I would suggest that in the interest of truth and accuracy if you believe otherwise you should do two things: First contact Google directly for clarification. Secondly find any instance of Google using one of their users uploaded photos for an ad, or selling it to a 3rd party, or even for promoting Google own services without your express permission, show they are not being honest about it.
Don't take my word for it, go to the source. Otherwise you're not doing readers any favor if what you thought was true is not but you add to the misreporting anyway by just not checking where the truth is. We generally trust what you say and it's not in anyone interest for you not to continue deserving that trust. Verification isn't that hard. You should do it.
EDIT: I've noted you've gone back and edited your comments, now acknowledging that you had been unaware Google does not claim a right to usurp your intellectual property rights and use any Google Photos images for marketing (ie ads) or promotional purposes. Those photos are not Google's property. They are yours.
It's true that a lot of people on this blog can't relate as they aren't artists. Wait until AI takes away the job of "Stockbroker" and "Fund Manager" - but hey! you get to work for free and maybe one day they will reward you with a little red heart emoji since you were right on the direction of the market! You should feel happy that for a moment you were right! You pick up 15 more followers!
It's true that a lot of people on this blog can't relate as they aren't artists. Wait until AI takes away the job of "Stockbroker" and "Fund Manager" - but hey! you get to work for free and maybe one day they will reward you with a little red heart emoji since you were right on the direction of the market! You should feel happy that for a moment you were right! You pick up 15 more followers!
All work will eventually face automation if the cost of automation makes it the better business alternative. That’s just economics.
So don’t enter the contest. This is too much about nothing. You are, perhaps unaware that EVERY photo you store on Google is usable by them without your consent and no remuneration. You seem to have failed the one thing necessary for any editorial comment: knowledge about your subject.
Your whataboutism is noted. We're aware that every photo that you store on Google is usable without renumeration, and it is one reason, amongst many others, that we don't use the service. It isn't relevant to the point, at all.
Google has clearly stated that Your photos remain yours and yours alone. Google does not claim any right to use any uploaded of your Google Photos for promotional purposes or monitization, nor have they done so. Not even once. Those that claim otherwise haven't taken the time to check the facts.
That is incorrect. While the terms have changed in the last few years, they were originally this:
"When you upload, submit, store, send or receive content to or through our Services, you give Google (and those we work with) a worldwide license to use, host, store, reproduce, modify, create derivative works (such as those resulting from translations, adaptations or other changes we make so that your content works better with our Services), communicate, publish, publicly perform, publicly display and distribute such content. The rights you grant in this license are for the limited purpose of operating, promoting, and improving our Services, and to develop new ones. This license continues even if you stop using our Services (for example, for a business listing you have added to Google Maps)."

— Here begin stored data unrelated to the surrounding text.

theorem actOnOutcome_downOut (s : State) (o : GuardOutcome) : (s.actOnOutcome o).downOut = s.downOut := by
  unfold State.actOnOutcome
  split
  · split
    · rw [State.confirmCommit_eq]
    · rfl
  · rfl
  · rfl
  · rfl

theorem endMessage_downOut (h : endMessage s = some u) : u.downOut = s.downOut := by
  unfold endMessage at h
  split at h
  · cases h
  · split at h <;> cases h; rfl
  · split at h <;> cases h; rfl
  · cases h; rfl

theorem JobEnds.downOut (h : JobEnds s u) : u.downOut = s.downOut := by
  obtain ⟨_, _, _, _, _, _, _, _, _, rfl⟩ := h
  simp

theorem BodyEffect.downOut {c : CommandPacket} {r : CommandResult} (effect : BodyEffect c s r) :
    r.state.downOut = s.downOut := by
  cases effect with
  | confirmsCommit => rw [CommandResult.state, State.confirmCommit_eq]
  | discardsWithJob h => rw [CommandResult.state, State.giveUpStaged, s.abortJobOf_eq h]
  | reads => simp [CommandResult.state, State.readFrom]
  | _ => rfl

theorem finishCommand_downOut (c : CommandPacket) (r : CommandResult) : (finishCommand c r).downOut = r.state.downOut := by
  cases r <;> rfl

/-- A row that is no packet of the forward lane and announces no credit sends nothing downstream (R136). -/
theorem Occurs.downOut (h : Occurs i s u) (wf : i.wellFormed = true) (noPacket : i.packet = none)
    (notBad : ∀ bytes, i ≠ .badPacket bytes) (notMalformed : ∀ bytes, i ≠ .malformedForwardPacket bytes)
    (notCredit : i ≠ .creditAnnouncement) : u.downOut = s.downOut := by
  cases h with
  | nothing => rfl
  | good p _ own => rw [noPacket] at own; cases own wf
  | malformed bytes own => exact absurd (own wf) (notMalformed bytes)
  | bad bytes own => exact absurd (own wf) (notBad bytes)
  | losesSignal => exact loseSignal_downOut s
  | takesReturn bytes => exact takeReturn_downOut bytes s
  | takesOutcome o rest => exact actOnOutcome_downOut _ o
  | endsFill _ _ ends => exact (endFill_jobEnds ends).downOut
  | endsCopy _ _ ends => exact (endCopy_jobEnds ends).downOut
  | endsCheck _ _ ends => exact (endCheck_jobEnds ends).downOut
  | endsScrub _ _ ends => exact (endScrub_jobEnds ends).downOut
  | begins _ _ begins =>
    obtain ⟨_, hq⟩ := Option.ite_none_right_eq_some.1 begins
    obtain ⟨q, _, rfl⟩ := Option.map_eq_some_iff.1 hq
    rfl
  | sends _ _ ends => exact endMessage_downOut ends
  | announces _ row => exact absurd row notCredit
  | heads c r _ _ _ _ effect => rw [finishCommand_downOut, effect.downOut, State.slotReserved_downOut]
  | resumes c r _ _ _ effect => rw [finishCommand_downOut, effect.downOut]

theorem good_downOut {t : State} {p : ForwardPacket} (held : s.resetHeld = false) (inRange : fieldsInRange p = true)
    (h : takeStep (fun s => some (takePacket p s)) s = .next t) : t.downOut = (takeGood p s).downOut := by
  rw [execPacket held inRange] at h
  rw [← Host.Outcome.next.inj h, State.reportEvents_downOut]

theorem bytes_downOut {t : State} {bytes : List Byte} (held : s.resetHeld = false)
    (h : takeStep (fun s => some (takeBytes bytes s)) s = .next t) : t.downOut = (takeBytes bytes s).downOut := by
  rw [takeStep_some held (t := takeBytes bytes s) rfl] at h
  rw [← Host.Outcome.next.inj h, State.reportEvents_downOut]

/-- A due announcement is sent as a CR, and nothing is sent when none is due (R135). -/
theorem announcement_downOut {t : State} (held : s.resetHeld = false) (h : takeStep announceCredit s = .next t) :
    t.downOut = if s.creditDue then s.downOut ++ [⟨encodePacket (.cr s.ret.downGrant), true⟩] else s.downOut := by
  split
  · next due =>
    rw [takeStep_some held (t := { s.forward (encodePacket (.cr s.ret.downGrant)) with creditDue := false })
      (if_pos due)] at h
    rw [← Host.Outcome.next.inj h, State.reportEvents_downOut]
    rfl
  · next idle =>
    rw [takeStep_absent (event := announceCredit) (if_neg idle)] at h
    rw [← Host.Outcome.next.inj h]

/-- What a row sends downstream: its own packet, or nothing (R136). -/
theorem exec_forwards {t : State} (held : s.resetHeld = false) (wf : i.wellFormed = true) (h : exec i s = .next t) :
    (∃ p, Forwards s i p ∧ t.downOut = s.downOut ++ [⟨p, true⟩]) ∨
      ((∀ p, ¬ Forwards s i p) ∧ (t.downOut = s.downOut ∨ (i = .powerOnReset ∧ ForwardLaneCut s t))) := by
  cases i with
  | fs frame width height =>
    exact .inl ⟨_, rfl, (good_downOut (p := .fs frame width height) held wf h).trans (takeFs_downOut ..)⟩
  | ln line pixels =>
    obtain ⟨words, length, unchanged, out⟩ := takeLn_downOut line pixels s
    exact .inl ⟨_, ⟨words, length, rfl, unchanged⟩, (good_downOut (p := .ln line pixels) held wf h).trans out⟩
  | fe linesSent => exact .inl ⟨_, rfl, (good_downOut (p := .fe linesSent) held wf h).trans (takeFe_downOut ..)⟩
  | cm dest tag code payload =>
    have out := (good_downOut (p := .cm ⟨dest, tag, code, payload⟩) held wf h).trans (takeCm_downOut ..)
    by_cases passes : s.passesOn ⟨dest, tag, code, payload⟩ = true
    · rw [if_pos passes] at out
      exact .inl ⟨_, ⟨(State.passesOn_iff _ _).1 passes, rfl⟩, out⟩
    · rw [if_neg passes] at out
      exact .inr ⟨fun p forwards => passes ((State.passesOn_iff _ _).2 forwards.1), .inl out⟩
  | cr total => exact .inr ⟨fun p => id, .inl ((good_downOut (p := .cr total) held wf h).trans (takeCr_downOut ..))⟩
  | linkReset => exact .inl ⟨_, rfl, (good_downOut (p := .lr) held wf h).trans (takeLr_downOut s)⟩
  | fill => exact .inl ⟨_, rfl, (good_downOut (p := .fill) held wf h).trans (takeFill_downOut s)⟩
  | badPacket bytes =>
    have out := bytes_downOut held h
    rw [takeBytes_bad _ (beq_iff_eq.1 wf)] at out
    exact .inl ⟨_, rfl, out.trans (by simp [takeBad, breakFrameIf_downOut])⟩
  | malformedForwardPacket bytes =>
    have out := bytes_downOut held h
    rw [takeBytes_malformed _ (beq_iff_eq.1 wf)] at out
    exact .inl ⟨_, rfl, out.trans (by simp [takeMalformed, breakFrameIf_downOut])⟩
  | creditAnnouncement =>
    have out := announcement_downOut held h
    by_cases due : s.creditDue = true
    · rw [if_pos due] at out
      exact .inl ⟨_, ⟨due, rfl⟩, out⟩
    · rw [if_neg due] at out
      exact .inr ⟨fun p forwards => due forwards.1, .inl out⟩
  | powerOnReset =>
    refine .inr ⟨fun p => id, .inr ⟨rfl, ?_⟩⟩
    rw [← Host.Outcome.next.inj h]
    exact State.forwardCutOff_cases s
  | resetRelease => exact .inr ⟨fun p => id, .inl (Host.Outcome.next.inj h ▸ rfl)⟩
  | _ =>
    refine .inr ⟨fun p => id, .inl ?_⟩
    obtain rfl | ⟨_, u, occurs, rfl⟩ := exec_occurs (by simp) (by simp) h
    · rfl
    · rw [State.reportEvents_downOut]
      exact occurs.downOut wf rfl (by simp) (by simp) (by simp)

end Forward

/-- Settles O12: a step runs the front command, and `exec_forwards` says what that sends. -/
theorem forwardOrder : Obligations.ForwardOrder := fun s _ _ rest front held wf hstep =>
  exec_forwards (s := { s with pending := rest }) held wf (step_cons front rfl ▸ hstep)

end Sys2Proof.Machine
end

section
/-! CAPTURE_SIGNATURE, READ_WINDOW, IDENTIFY and READ_STATUS at the head of the command queue (R114, R115, R147, R148). -/

namespace Sys2Proof.Machine

/-! ### CAPTURE_SIGNATURE (R115) -/

theorem pointOf_eq (b : Byte) :
    pointOf b = if b.toNat ≤ 1 then some (if b = 0 then .input else .output) else none := by
  by_cases h : b.toNat ≤ 1
  · obtain rfl | rfl : b = 0 ∨ b = 1 := by bv_omega
    · rfl
    · rfl
  · rw [pointOf, if_neg (by bv_omega), if_neg (by bv_omega), if_neg h]

theorem captureBody_busy {s : State} {c : CommandPacket} (hl : c.payload.length = 9) (hbusy : s.sig.capture ≠ .idle) :
    captureBody c s = .reply .busy (zeros 22) s := by
  rw [captureBody, withLength_ok hl, if_pos hbusy]

theorem captureBody_invalid {s : State} {c : CommandPacket} (hl : c.payload.length = 9) (hidle : s.sig.capture = .idle)
    (hbad : pointOf (byteAt c.payload 0) = none ∨ rectAt c.payload 1 = none) :
    captureBody c s = .reply .badArgument (zeros 22) s := by
  rw [captureBody, withLength_ok hl, if_neg (not_not.2 hidle)]
  obtain hpoint | hrect := hbad
  · rw [hpoint]
  · rw [hrect]
    cases pointOf (byteAt c.payload 0) with
    | none => rfl
    | some point => rfl

theorem captureBody_valid {s : State} {c : CommandPacket} {point : CapturePoint} {rect : Rect} (hl : c.payload.length = 9)
    (hidle : s.sig.capture = .idle) (hpoint : pointOf (byteAt c.payload 0) = some point)
    (hrect : rectAt c.payload 1 = some rect) :
    captureBody c s = .deferred { s with sig := { s.sig with capture := .armed ⟨point, rect, c.tag, c.code, 0⟩ } } := by
  rw [captureBody, withLength_ok hl, if_neg (not_not.2 hidle), hpoint, hrect]

/-- Settles O59: by the capture unit's state, then by whether the point and the rectangle are read. -/
theorem captureArmed : Obligations.CaptureArmed := by
  intro s c hr hc hl x0 y0 x1 y1 point valid
  have hcode : (c.code == codeCaptureSignature) = true := beq_iff_eq.2 hc
  refine ⟨fun hbusy => execHead_unchanged hr hcode (captureBody_busy hl hbusy), fun hidle hbad => ?_, fun hidle hvalid => ?_⟩
  · refine execHead_unchanged hr hcode (captureBody_invalid hl hidle ?_)
    by_cases hpoint : point.toNat ≤ 1
    · exact .inr (if_neg fun hrect => hbad ⟨hpoint, hrect⟩)
    · exact .inl (by rw [pointOf_eq, if_neg hpoint])
  · obtain ⟨hpoint, hrect⟩ := hvalid
    have hread : pointOf point = some (if point = 0 then .input else .output) := by rw [pointOf_eq, if_pos hpoint]
    exact execHead_deferred (u := { s with sig := { s.sig with capture := _ } }) hr hcode
      (captureBody_valid hl hidle hread (if_pos hrect)) rfl

/-! ### READ_WINDOW (R114) -/

theorem windowOf_none {b : Byte} (h : 4 ≤ b.toNat) : windowOf b = none := dif_neg (Nat.not_lt.2 h)

theorem windowOf_natByte (k : Fin 4) : windowOf (natByte k.val) = some k := by revert k; decide

theorem readWindowBody_absent {c : CommandPacket} {b : Byte} (s : State) (hp : c.payload = [b]) (hb : 4 ≤ b.toNat) :
    readWindowBody c s = .reply .badArgument (zeros 30) s := by
  rw [readWindowBody, withLength_singleton hp, byteAt_singleton hp, windowOf_none hb]

theorem readWindowBody_window {c : CommandPacket} {k : Fin 4} (s : State) (hp : c.payload = [natByte k.val]) :
    readWindowBody c s = .reply .ok (s.windowPayload k) s := by
  rw [readWindowBody, withLength_singleton hp, byteAt_singleton hp, windowOf_natByte]

/-! ### IDENTIFY and READ_STATUS (R147, R148) -/

/-- A command without arguments passes the check of its length (R141). -/
theorem withLength_nil {body : CommandPacket → State → CommandResult} {c : CommandPacket} {s : State}
    (hp : c.payload = []) : withLength 0 body c s = body c s := withLength_ok (by rw [hp]; rfl)

theorem identifyBody_nil {c : CommandPacket} (s : State) (hp : c.payload = []) :
    identifyBody c s = .reply .ok [0x4C, 0x31, 2, s.address.setWidth 8, 16, 10, 4, 4, 6, 4] s := withLength_nil hp

/-- The up-credits reported fit in a byte: they are a difference of two byte totals (R162). -/
theorem natByte_upCredits (s : State) : natByte s.upCredits = s.ret.upGrant - s.ret.upSent := by
  rw [natByte, State.upCredits, BitVec.ofNat_toNat, BitVec.setWidth_eq]

theorem readStatusBody_nil {c : CommandPacket} (s : State) (hp : c.payload = []) :
    readStatusBody c s = .reply .ok s.statusPayload s := withLength_nil hp

/-- Settles O60, command by command. -/
theorem reportsOfThePart : Obligations.ReportsOfThePart := by
  intro s c hr
  refine ⟨fun hc hp => ?_, fun hc hp => ?_, fun b hc hp hb => ?_, fun k hc hp => ?_⟩
  · exact execHead_unchanged hr (beq_iff_eq.2 hc) (identifyBody_nil _ hp)
  · rw [← natByte_upCredits]
    exact execHead_unchanged hr (beq_iff_eq.2 hc) (readStatusBody_nil _ hp)
  · exact execHead_unchanged hr (beq_iff_eq.2 hc) (readWindowBody_absent _ hp hb)
  · exact execHead_unchanged hr (beq_iff_eq.2 hc) (readWindowBody_window _ hp)

end Sys2Proof.Machine
end

section
/-! CANCEL_COMMIT, CONFIRM_COMMIT and ROLLBACK_COMMIT at the head of the command queue (R85, R95, R96, R99), and the outcome of
a guard taken by the commit unit (R93). -/

namespace Sys2Proof.Machine

/-! ### What each body gives in each commit state -/

theorem cancelBody_nil {c : CommandPacket} (s : State) (hp : c.payload = []) :
    cancelBody c s = (match s.commit.state with
      | .pending => commitReply .ok s.cancelCommit
      | .idle => commitReply (if s.commit.lastApplied then .late else .wrongState) s
      | .guarding => commitReply .guardActive s
      | .rollbackPending => commitReply .guardActive s) := withLength_nil hp

theorem confirmBody_nil {c : CommandPacket} (s : State) (hp : c.payload = []) :
    confirmBody c s = (match s.commit.state with
      | .guarding => commitReply .ok s.confirmCommit
      | .rollbackPending => commitReply .late s
      | .idle => commitReply .wrongState s
      | .pending => commitReply .wrongState s) := withLength_nil hp

theorem rollbackBody_nil {c : CommandPacket} (s : State) (hp : c.payload = []) :
    rollbackBody c s = (match s.commit.state with
      | .guarding => commitReply .ok s.requestRollback
      | .rollbackPending => commitReply .ok s
      | .idle => commitReply .wrongState s
      | .pending => commitReply .wrongState s) := withLength_nil hp

/-- One of the three commands that changes nothing answers the commit state it finds and the guard counter (log 16). -/
theorem execHead_commitReply {codes : Byte → Bool} {body : CommandPacket → State → CommandResult} {s : State}
    {c : CommandPacket} {status : Status} (st : CommitState) (hr : HeadReady s c) (hc : codes c.code = true)
    (hst : s.commit.state = st) (hb : body c s.slotReserved = commitReply status s.slotReserved) :
    takeStep (takeHead codes body) s = .next (s.answered c status [st.byte, s.commit.guardCounter.setWidth 8]) := by
  subst hst
  exact execHead_unchanged hr hc hb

They were added to later, either 6 or 7 months later, I can't seem to find the exact date in my notes and logs, with this:
"Some of our Services allow you to upload, submit, store, send or receive content. You retain ownership of any intellectual property rights that you hold in that content. In short, what belongs to you stays yours."
I am 100% correct.
Mike, what does that last paragraph mean to you? All the text preceding that is boilerplate language to cover cases where for example you have asked Google to share a particular image with one of your contacts, or Google reviews and organizes your photos as part of their user services, or perhaps completing some other request you yourself made.
I believe your memory of that last paragraph having been added 6 months months later is faulty. Google expressly stated within days of the service rolling out "Google Photos will not use images or videos uploaded onto Google Photos commercially for any promotional purposes, unless we ask for the user's explicit permission". It was added almost immediately as I recall as needed clarification due to all the misinformation circulating about that Google was going to be using your photos for ads and you had no control over it. That was never the case and as circumstantial evidence for that there's never been a single proven instance of them monetizing or marketing a Google Photos uploaded image without express permission from the that photo's owner. And that owner is YOU.

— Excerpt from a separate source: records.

-- ==== Sys2Proof/Config.lean ====
section
/-! DEFINITION. The constants the spec fixes for the part: capacities, limits and identification.
The spec leaves no result value open, so there is no free value here. -/

namespace Sys2Proof.Config

/-- PART_ID reads 1608h at every moment (R194). -/
def partId : Word := 0x1608

/-- The number of slots of the agenda (R18). -/
def slotCount : Nat := 256

/-- The horizon: the greatest lead of a time in the future (R11). -/
def horizon : Nat := 2147483647

/-- The capture queue never holds more than 32 records (R116). -/
def captureCapacity : Nat := 32

/-- The report queue never holds more than 64 records (R165). -/
def reportCapacity : Nat := 64

/-- The pending reaction FIFO never holds more than 8 records (R135). -/
def fifoCapacity : Nat := 8

/-- The staging holds at most 16 edits (R144). -/
def stagingCapacity : Nat := 16

/-- A lost counter stops at 255 (R117, R136, R166). -/
def lostMax : Nat := 255

/-- An entry's missed count stops at 65535 (R15). -/
def missedMax : Nat := 65535

/-- The greatest RESERVE (R22). -/
def reserveMax : Nat := 64

/-- The greatest POOL_LOW_TH (R23). -/
def poolLowMax : Nat := 255

/-- The greatest guard, in ticks (R76). -/
def guardMax : Nat := 1023

/-- The greatest FILTER_INT (R109). -/
def filterIntMax : Nat := 64

/-- The greatest filter length, in samples (R107). -/
def filterMax : Nat := 8

/-- The bits of IRQ_EN that hold an enable: 0..10, 12 and 13 (R198). A bit with no field reads 0 and
its written value is ignored (R193). -/
def irqEnableMask : Word := 0x37FF

end Sys2Proof.Config
end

I would suggest that in the interest of truth and accuracy if you believe otherwise you should do two things: First contact Google directly for clarification. Secondly find any instance of Google using one of their users uploaded photos for an ad, or selling it to a 3rd party, or even for promoting Google own services without your express permission, show they are not being honest about it.
Don't take my word for it, go to the source. Otherwise you're not doing readers any favor if what you thought was true is not but you add to the misreporting anyway by just not checking where the truth is. We generally trust what you say and it's not in anyone interest for you not to continue deserving that trust. Verification isn't that hard. You should do it.
You left off the bottom of the quoted paragraph, the part about "standing reminded." Anyway, in the interim and to educate myself more given that I didn't remember the revision clearly, I did talk to both a lawyer and a contact inside Google.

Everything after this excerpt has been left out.